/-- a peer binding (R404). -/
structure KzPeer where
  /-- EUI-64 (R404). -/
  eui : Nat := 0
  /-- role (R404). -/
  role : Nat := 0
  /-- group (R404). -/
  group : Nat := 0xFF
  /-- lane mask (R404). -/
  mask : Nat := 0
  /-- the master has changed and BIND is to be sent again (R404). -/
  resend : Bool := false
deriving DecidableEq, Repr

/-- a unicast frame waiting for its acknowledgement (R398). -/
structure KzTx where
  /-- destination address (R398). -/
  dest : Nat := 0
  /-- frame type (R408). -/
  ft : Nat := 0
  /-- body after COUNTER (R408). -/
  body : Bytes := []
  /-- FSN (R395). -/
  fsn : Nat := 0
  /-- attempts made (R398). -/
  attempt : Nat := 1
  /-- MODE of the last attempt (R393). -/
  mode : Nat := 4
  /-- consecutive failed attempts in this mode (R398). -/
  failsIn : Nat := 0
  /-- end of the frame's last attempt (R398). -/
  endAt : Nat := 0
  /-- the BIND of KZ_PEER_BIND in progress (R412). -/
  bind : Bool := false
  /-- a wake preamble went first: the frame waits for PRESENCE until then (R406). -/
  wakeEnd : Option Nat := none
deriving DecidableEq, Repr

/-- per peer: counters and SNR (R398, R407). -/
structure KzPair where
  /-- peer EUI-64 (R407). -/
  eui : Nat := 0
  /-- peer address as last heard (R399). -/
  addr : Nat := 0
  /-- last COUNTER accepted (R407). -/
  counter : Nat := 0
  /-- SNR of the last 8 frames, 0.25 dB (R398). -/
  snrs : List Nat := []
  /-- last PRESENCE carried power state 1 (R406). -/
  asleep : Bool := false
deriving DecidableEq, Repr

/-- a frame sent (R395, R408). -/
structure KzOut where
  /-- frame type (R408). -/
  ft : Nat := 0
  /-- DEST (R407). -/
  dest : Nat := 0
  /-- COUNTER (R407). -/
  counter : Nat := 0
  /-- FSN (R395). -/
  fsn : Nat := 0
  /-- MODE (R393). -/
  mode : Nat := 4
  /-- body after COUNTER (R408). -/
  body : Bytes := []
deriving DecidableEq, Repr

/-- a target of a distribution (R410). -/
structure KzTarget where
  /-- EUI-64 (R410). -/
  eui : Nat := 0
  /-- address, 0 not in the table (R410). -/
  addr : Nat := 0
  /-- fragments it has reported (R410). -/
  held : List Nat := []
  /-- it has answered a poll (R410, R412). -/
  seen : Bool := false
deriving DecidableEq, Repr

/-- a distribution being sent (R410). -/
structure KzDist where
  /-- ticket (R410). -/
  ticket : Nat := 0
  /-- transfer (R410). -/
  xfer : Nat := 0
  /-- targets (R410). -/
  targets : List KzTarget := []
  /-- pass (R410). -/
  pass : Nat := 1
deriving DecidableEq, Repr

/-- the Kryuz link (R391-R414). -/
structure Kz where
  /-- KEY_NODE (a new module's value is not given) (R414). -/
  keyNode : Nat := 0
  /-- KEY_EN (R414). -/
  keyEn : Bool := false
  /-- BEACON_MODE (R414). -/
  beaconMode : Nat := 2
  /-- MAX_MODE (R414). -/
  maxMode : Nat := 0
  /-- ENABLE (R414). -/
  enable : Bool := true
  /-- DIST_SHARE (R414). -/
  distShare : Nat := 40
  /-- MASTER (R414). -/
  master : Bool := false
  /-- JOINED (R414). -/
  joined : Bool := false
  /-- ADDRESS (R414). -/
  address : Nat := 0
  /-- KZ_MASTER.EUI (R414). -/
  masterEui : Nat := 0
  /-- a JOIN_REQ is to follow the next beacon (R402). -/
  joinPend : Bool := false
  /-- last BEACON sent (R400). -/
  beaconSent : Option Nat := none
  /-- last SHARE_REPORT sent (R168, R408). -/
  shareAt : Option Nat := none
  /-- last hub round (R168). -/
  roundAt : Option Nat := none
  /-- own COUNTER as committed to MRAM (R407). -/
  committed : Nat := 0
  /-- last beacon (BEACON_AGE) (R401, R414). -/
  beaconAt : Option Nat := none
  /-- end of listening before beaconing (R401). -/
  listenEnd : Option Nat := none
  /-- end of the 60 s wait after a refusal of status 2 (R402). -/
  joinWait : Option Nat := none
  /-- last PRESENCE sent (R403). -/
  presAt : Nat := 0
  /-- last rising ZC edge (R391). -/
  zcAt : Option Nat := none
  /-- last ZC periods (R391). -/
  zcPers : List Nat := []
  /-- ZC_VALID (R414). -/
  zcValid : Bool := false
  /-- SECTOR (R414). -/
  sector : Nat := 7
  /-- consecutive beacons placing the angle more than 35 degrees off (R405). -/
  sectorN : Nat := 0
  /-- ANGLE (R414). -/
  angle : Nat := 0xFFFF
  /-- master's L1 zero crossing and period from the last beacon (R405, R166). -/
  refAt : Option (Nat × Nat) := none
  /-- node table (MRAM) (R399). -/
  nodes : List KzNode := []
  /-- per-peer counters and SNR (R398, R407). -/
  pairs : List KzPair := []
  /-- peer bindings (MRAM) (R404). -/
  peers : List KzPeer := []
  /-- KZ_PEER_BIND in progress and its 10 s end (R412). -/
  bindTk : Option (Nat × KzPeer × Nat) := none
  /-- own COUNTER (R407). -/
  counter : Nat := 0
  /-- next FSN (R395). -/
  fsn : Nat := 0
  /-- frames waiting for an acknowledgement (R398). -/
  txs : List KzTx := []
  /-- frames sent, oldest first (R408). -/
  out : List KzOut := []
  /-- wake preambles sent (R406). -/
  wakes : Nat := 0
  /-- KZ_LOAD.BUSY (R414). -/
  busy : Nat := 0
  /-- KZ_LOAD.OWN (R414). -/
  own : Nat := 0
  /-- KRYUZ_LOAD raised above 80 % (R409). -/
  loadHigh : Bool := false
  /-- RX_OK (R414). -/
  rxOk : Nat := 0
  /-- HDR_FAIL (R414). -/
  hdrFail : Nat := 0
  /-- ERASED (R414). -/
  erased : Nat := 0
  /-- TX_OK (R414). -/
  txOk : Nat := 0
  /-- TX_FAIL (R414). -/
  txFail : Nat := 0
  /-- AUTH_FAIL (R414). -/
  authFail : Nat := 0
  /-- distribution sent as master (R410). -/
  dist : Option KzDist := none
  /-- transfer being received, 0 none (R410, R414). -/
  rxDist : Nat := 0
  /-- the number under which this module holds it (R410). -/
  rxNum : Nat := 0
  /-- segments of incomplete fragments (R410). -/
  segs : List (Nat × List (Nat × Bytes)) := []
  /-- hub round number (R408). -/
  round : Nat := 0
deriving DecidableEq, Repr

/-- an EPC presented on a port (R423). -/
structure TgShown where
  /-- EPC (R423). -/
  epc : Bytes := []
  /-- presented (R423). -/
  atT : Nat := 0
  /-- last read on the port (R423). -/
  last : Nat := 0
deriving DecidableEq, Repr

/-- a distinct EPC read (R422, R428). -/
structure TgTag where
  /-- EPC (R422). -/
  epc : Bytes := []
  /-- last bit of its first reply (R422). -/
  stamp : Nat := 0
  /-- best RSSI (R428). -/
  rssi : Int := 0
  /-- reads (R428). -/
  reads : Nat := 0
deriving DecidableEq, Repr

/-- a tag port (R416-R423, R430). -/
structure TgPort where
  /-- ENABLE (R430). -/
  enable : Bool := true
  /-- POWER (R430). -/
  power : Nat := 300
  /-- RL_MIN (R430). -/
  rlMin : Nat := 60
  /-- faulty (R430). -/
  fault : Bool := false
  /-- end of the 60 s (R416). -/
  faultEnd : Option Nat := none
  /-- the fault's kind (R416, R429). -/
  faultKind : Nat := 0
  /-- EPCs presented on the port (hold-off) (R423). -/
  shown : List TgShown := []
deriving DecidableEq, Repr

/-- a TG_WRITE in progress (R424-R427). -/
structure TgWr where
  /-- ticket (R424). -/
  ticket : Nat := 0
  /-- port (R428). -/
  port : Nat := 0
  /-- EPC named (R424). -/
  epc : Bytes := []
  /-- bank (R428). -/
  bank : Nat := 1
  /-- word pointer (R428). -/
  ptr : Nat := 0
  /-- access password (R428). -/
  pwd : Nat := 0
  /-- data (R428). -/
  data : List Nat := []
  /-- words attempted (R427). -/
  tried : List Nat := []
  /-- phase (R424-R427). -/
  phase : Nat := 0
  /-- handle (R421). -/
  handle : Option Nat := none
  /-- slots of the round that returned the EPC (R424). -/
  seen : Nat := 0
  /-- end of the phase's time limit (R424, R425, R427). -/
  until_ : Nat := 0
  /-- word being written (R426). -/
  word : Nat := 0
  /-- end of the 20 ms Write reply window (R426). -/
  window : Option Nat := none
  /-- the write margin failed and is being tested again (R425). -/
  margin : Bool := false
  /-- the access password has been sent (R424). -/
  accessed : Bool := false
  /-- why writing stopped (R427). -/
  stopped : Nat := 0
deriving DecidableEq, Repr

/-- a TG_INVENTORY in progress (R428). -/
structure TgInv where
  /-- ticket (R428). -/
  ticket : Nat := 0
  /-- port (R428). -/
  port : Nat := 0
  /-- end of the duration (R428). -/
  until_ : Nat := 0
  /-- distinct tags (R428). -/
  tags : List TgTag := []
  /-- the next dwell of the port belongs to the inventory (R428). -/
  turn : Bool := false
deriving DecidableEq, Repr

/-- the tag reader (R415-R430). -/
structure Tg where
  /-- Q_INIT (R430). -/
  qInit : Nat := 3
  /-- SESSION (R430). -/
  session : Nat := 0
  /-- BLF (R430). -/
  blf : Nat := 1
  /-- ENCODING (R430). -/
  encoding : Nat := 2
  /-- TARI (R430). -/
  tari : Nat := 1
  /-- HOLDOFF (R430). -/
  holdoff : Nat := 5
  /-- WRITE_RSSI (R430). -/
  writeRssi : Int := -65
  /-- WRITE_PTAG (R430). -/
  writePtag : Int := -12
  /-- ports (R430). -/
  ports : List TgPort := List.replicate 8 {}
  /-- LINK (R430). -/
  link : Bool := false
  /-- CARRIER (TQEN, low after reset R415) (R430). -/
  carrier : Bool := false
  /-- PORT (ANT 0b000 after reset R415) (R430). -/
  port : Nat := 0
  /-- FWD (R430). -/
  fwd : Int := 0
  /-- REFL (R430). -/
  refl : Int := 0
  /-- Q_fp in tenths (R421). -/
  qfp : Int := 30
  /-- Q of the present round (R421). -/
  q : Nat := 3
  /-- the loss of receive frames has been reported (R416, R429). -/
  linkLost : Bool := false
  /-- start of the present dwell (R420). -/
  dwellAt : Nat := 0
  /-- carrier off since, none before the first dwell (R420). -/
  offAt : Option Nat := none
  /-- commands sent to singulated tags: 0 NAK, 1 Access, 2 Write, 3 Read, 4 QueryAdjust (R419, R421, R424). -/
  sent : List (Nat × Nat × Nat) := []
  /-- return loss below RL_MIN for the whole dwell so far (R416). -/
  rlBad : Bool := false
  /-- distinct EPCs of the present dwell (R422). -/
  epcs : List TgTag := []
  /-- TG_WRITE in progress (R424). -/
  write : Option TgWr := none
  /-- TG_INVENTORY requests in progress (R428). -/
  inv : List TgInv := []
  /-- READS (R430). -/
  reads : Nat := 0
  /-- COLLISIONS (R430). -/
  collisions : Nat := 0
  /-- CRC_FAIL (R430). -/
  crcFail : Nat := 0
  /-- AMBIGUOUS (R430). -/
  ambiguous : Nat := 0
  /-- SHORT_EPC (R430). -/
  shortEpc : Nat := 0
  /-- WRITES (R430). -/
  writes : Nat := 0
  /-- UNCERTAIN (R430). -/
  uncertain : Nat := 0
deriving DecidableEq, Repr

--

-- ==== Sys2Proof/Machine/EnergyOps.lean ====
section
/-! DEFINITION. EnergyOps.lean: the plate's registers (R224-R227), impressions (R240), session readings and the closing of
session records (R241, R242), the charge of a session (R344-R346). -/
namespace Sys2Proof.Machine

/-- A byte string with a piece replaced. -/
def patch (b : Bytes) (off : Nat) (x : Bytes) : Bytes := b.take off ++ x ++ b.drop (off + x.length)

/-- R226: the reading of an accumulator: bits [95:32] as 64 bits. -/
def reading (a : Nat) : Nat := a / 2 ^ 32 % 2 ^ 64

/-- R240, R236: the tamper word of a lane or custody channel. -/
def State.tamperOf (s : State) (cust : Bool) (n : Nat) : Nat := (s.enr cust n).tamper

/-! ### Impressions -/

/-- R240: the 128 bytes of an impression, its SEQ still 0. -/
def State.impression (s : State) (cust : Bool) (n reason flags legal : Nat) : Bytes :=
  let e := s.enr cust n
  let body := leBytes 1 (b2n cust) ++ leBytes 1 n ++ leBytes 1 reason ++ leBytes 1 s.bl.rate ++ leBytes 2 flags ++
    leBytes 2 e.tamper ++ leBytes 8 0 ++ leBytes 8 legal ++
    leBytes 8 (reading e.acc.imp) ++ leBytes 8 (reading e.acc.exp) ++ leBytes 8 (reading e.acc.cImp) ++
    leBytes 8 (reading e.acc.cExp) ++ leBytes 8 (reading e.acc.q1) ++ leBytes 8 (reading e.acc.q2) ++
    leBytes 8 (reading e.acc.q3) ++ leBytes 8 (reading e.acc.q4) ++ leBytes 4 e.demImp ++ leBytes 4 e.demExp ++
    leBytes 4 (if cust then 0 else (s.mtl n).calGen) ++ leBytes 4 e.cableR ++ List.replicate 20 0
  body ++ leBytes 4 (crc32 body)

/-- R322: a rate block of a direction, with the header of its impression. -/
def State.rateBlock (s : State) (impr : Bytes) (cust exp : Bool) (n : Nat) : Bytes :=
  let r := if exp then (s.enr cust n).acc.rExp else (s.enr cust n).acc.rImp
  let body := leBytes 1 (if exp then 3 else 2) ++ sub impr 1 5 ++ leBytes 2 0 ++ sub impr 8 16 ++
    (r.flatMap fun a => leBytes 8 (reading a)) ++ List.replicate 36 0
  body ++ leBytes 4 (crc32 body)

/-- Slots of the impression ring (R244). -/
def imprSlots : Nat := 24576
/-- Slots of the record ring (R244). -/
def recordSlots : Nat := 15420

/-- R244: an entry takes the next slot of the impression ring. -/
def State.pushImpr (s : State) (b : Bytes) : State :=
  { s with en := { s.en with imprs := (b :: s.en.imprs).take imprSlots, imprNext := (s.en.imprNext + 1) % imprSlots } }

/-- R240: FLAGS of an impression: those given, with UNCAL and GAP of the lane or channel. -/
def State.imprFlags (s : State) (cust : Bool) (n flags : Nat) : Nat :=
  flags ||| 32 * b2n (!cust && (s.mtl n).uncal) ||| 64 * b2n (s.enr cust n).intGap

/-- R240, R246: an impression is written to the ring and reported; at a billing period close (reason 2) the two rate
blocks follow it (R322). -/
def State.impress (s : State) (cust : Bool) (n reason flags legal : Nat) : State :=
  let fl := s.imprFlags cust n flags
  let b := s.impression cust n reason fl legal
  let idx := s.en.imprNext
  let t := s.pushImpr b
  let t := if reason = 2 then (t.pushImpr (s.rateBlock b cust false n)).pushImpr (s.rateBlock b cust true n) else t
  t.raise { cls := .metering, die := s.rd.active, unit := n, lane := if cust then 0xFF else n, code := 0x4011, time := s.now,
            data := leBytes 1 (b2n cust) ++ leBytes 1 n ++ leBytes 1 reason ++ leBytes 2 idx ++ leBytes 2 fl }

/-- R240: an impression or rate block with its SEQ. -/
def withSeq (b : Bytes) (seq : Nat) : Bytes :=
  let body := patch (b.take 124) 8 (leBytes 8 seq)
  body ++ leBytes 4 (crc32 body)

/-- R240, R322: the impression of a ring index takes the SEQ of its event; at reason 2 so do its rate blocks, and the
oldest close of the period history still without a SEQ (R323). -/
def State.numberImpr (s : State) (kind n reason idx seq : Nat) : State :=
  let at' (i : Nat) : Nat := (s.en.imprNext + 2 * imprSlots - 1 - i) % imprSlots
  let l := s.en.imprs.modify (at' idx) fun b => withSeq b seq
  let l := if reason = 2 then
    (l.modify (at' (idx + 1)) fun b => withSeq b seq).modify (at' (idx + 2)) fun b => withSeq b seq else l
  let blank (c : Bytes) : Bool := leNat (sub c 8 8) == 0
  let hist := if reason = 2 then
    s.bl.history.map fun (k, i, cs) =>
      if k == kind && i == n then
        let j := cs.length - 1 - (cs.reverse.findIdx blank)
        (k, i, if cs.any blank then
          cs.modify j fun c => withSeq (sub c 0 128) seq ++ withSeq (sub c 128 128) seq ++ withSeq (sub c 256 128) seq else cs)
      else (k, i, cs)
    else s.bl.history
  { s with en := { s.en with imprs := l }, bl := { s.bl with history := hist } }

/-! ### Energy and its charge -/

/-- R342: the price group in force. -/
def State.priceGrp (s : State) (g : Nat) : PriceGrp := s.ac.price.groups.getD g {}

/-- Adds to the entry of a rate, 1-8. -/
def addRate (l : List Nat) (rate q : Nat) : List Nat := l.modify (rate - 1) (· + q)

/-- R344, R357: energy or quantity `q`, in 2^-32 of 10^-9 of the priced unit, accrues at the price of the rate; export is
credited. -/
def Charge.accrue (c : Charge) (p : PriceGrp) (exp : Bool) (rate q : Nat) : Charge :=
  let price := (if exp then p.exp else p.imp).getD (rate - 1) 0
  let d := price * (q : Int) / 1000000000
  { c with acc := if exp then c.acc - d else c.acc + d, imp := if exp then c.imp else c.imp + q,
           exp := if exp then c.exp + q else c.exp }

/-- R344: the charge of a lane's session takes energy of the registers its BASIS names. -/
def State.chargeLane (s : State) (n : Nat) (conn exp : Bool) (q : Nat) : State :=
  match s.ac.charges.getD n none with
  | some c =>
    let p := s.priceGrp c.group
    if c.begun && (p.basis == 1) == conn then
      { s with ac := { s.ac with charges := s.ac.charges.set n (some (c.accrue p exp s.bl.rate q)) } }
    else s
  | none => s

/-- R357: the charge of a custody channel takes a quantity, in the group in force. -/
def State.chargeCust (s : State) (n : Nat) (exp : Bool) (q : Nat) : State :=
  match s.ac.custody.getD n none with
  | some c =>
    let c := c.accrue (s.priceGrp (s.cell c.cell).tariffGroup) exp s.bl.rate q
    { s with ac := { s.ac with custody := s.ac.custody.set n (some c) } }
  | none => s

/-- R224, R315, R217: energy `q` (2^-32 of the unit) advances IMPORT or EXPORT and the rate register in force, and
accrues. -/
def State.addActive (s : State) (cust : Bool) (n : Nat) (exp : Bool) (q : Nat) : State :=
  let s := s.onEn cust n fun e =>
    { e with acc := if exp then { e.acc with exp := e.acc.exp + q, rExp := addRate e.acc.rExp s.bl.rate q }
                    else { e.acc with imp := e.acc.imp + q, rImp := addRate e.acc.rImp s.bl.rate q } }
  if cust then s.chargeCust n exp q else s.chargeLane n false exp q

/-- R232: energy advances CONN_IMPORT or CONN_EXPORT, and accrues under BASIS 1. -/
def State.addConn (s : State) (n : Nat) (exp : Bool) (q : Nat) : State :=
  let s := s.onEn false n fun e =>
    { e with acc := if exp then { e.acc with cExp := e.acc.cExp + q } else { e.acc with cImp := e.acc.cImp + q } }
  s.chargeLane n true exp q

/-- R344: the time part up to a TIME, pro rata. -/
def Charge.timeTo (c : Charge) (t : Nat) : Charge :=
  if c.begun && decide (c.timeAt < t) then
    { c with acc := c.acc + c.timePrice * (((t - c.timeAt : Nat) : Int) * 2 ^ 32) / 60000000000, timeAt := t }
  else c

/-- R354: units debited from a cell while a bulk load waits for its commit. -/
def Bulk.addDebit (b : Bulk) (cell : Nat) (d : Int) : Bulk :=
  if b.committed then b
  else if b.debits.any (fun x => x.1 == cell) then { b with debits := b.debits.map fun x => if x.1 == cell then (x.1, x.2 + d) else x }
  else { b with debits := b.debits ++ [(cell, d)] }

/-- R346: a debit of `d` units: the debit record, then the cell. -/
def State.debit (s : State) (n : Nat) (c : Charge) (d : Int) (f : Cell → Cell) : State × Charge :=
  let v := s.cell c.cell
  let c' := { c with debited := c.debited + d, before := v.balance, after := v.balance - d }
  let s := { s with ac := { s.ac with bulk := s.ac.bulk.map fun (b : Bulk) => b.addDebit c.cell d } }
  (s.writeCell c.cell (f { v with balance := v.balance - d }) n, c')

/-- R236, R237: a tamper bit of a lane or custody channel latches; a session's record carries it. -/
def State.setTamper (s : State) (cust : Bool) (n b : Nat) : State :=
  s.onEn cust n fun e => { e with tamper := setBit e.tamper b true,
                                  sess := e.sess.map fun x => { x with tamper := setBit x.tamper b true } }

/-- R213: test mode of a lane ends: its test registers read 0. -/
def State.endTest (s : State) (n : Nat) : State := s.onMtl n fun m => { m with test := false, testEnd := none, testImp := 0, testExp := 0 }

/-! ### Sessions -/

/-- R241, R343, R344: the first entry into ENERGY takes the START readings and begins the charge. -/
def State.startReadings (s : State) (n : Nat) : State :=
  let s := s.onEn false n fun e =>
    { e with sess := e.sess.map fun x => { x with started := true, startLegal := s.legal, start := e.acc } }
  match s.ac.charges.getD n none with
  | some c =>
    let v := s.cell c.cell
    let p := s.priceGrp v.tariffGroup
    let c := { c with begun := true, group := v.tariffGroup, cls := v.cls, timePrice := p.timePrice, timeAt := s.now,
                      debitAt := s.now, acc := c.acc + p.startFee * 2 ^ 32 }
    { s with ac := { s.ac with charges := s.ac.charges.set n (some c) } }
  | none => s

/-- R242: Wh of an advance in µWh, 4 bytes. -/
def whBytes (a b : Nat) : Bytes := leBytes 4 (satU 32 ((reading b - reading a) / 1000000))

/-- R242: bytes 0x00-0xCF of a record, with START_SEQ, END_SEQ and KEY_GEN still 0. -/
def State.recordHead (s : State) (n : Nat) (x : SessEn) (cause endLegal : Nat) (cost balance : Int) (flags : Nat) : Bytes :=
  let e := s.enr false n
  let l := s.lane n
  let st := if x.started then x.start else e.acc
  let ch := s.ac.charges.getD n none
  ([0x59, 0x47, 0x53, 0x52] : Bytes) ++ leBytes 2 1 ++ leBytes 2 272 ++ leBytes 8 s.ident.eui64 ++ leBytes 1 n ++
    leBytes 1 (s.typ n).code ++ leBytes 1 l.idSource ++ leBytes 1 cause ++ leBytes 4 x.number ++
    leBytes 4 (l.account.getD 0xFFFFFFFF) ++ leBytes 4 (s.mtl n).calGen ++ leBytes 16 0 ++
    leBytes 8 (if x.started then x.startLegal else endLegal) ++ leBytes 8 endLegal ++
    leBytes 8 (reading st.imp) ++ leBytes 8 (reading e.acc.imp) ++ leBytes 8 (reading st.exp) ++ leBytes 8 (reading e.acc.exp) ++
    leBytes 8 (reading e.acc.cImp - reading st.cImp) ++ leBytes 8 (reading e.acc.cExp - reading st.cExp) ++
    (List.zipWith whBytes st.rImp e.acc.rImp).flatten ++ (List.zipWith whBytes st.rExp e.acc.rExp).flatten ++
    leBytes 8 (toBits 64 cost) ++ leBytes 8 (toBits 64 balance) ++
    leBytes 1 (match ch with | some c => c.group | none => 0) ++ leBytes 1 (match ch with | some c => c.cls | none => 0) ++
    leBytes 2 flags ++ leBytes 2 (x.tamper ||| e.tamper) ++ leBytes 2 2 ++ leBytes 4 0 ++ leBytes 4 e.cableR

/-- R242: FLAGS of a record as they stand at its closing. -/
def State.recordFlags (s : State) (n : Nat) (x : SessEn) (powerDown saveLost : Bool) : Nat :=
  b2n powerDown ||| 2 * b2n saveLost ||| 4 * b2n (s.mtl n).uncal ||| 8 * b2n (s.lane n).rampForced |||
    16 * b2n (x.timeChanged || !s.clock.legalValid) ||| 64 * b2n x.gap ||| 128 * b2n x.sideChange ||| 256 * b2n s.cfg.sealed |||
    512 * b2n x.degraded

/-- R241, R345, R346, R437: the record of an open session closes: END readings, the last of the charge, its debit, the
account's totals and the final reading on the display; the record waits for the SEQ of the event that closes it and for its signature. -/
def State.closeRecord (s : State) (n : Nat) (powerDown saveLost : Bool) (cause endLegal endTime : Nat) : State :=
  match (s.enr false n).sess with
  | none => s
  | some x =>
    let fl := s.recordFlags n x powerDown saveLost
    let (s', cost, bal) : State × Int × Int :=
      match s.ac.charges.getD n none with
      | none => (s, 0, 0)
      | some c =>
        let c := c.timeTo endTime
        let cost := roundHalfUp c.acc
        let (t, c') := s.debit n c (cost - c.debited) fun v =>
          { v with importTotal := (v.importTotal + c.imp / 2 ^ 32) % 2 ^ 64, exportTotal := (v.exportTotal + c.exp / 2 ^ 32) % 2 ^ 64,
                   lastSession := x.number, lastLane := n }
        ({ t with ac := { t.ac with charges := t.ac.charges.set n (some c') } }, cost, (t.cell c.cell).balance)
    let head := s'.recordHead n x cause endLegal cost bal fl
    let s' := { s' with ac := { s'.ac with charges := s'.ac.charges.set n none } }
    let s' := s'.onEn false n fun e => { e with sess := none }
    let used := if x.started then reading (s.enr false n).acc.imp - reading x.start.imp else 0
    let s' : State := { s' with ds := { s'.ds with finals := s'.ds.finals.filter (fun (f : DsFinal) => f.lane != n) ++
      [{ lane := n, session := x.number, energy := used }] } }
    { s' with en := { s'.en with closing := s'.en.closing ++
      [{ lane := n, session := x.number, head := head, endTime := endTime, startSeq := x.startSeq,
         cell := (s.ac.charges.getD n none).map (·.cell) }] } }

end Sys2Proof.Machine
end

### Directions
Only the lines above starting with the one with "let l := if reason = 2 then" and going through the one with "let c := c.accrue" are to be copied, word for word and with both ends kept.

### Solution to this exercise
  let l := if reason = 2 then
    (l.modify (at' (idx + 1)) fun b => withSeq b seq).modify (at' (idx + 2)) fun b => withSeq b seq else l
  let blank (c : Bytes) : Bool := leNat (sub c 8 8) == 0
  let hist := if reason = 2 then
    s.bl.history.map fun (k, i, cs) =>
      if k == kind && i == n then
        let j := cs.length - 1 - (cs.reverse.findIdx blank)
        (k, i, if cs.any blank then
          cs.modify j fun c => withSeq (sub c 0 128) seq ++ withSeq (sub c 128 128) seq ++ withSeq (sub c 256 128) seq else cs)
      else (k, i, cs)
    else s.bl.history
  { s with en := { s.en with imprs := l }, bl := { s.bl with history := hist } }

/-! ### Energy and its charge -/

/-- R342: the price group in force. -/
def State.priceGrp (s : State) (g : Nat) : PriceGrp := s.ac.price.groups.getD g {}

/-- Adds to the entry of a rate, 1-8. -/
def addRate (l : List Nat) (rate q : Nat) : List Nat := l.modify (rate - 1) (· + q)

/-- R344, R357: energy or quantity `q`, in 2^-32 of 10^-9 of the priced unit, accrues at the price of the rate; export is
credited. -/
def Charge.accrue (c : Charge) (p : PriceGrp) (exp : Bool) (rate q : Nat) : Charge :=
  let price := (if exp then p.exp else p.imp).getD (rate - 1) 0
  let d := price * (q : Int) / 1000000000
  { c with acc := if exp then c.acc - d else c.acc + d, imp := if exp then c.imp else c.imp + q,
           exp := if exp then c.exp + q else c.exp }

/-- R344: the charge of a lane's session takes energy of the registers its BASIS names. -/
def State.chargeLane (s : State) (n : Nat) (conn exp : Bool) (q : Nat) : State :=
  match s.ac.charges.getD n none with
  | some c =>
    let p := s.priceGrp c.group
    if c.begun && (p.basis == 1) == conn then
      { s with ac := { s.ac with charges := s.ac.charges.set n (some (c.accrue p exp s.bl.rate q)) } }
    else s
  | none => s

/-- R357: the charge of a custody channel takes a quantity, in the group in force. -/
def State.chargeCust (s : State) (n : Nat) (exp : Bool) (q : Nat) : State :=
  match s.ac.custody.getD n none with
  | some c =>
    let c := c.accrue (s.priceGrp (s.cell c.cell).tariffGroup) exp s.bl.rate q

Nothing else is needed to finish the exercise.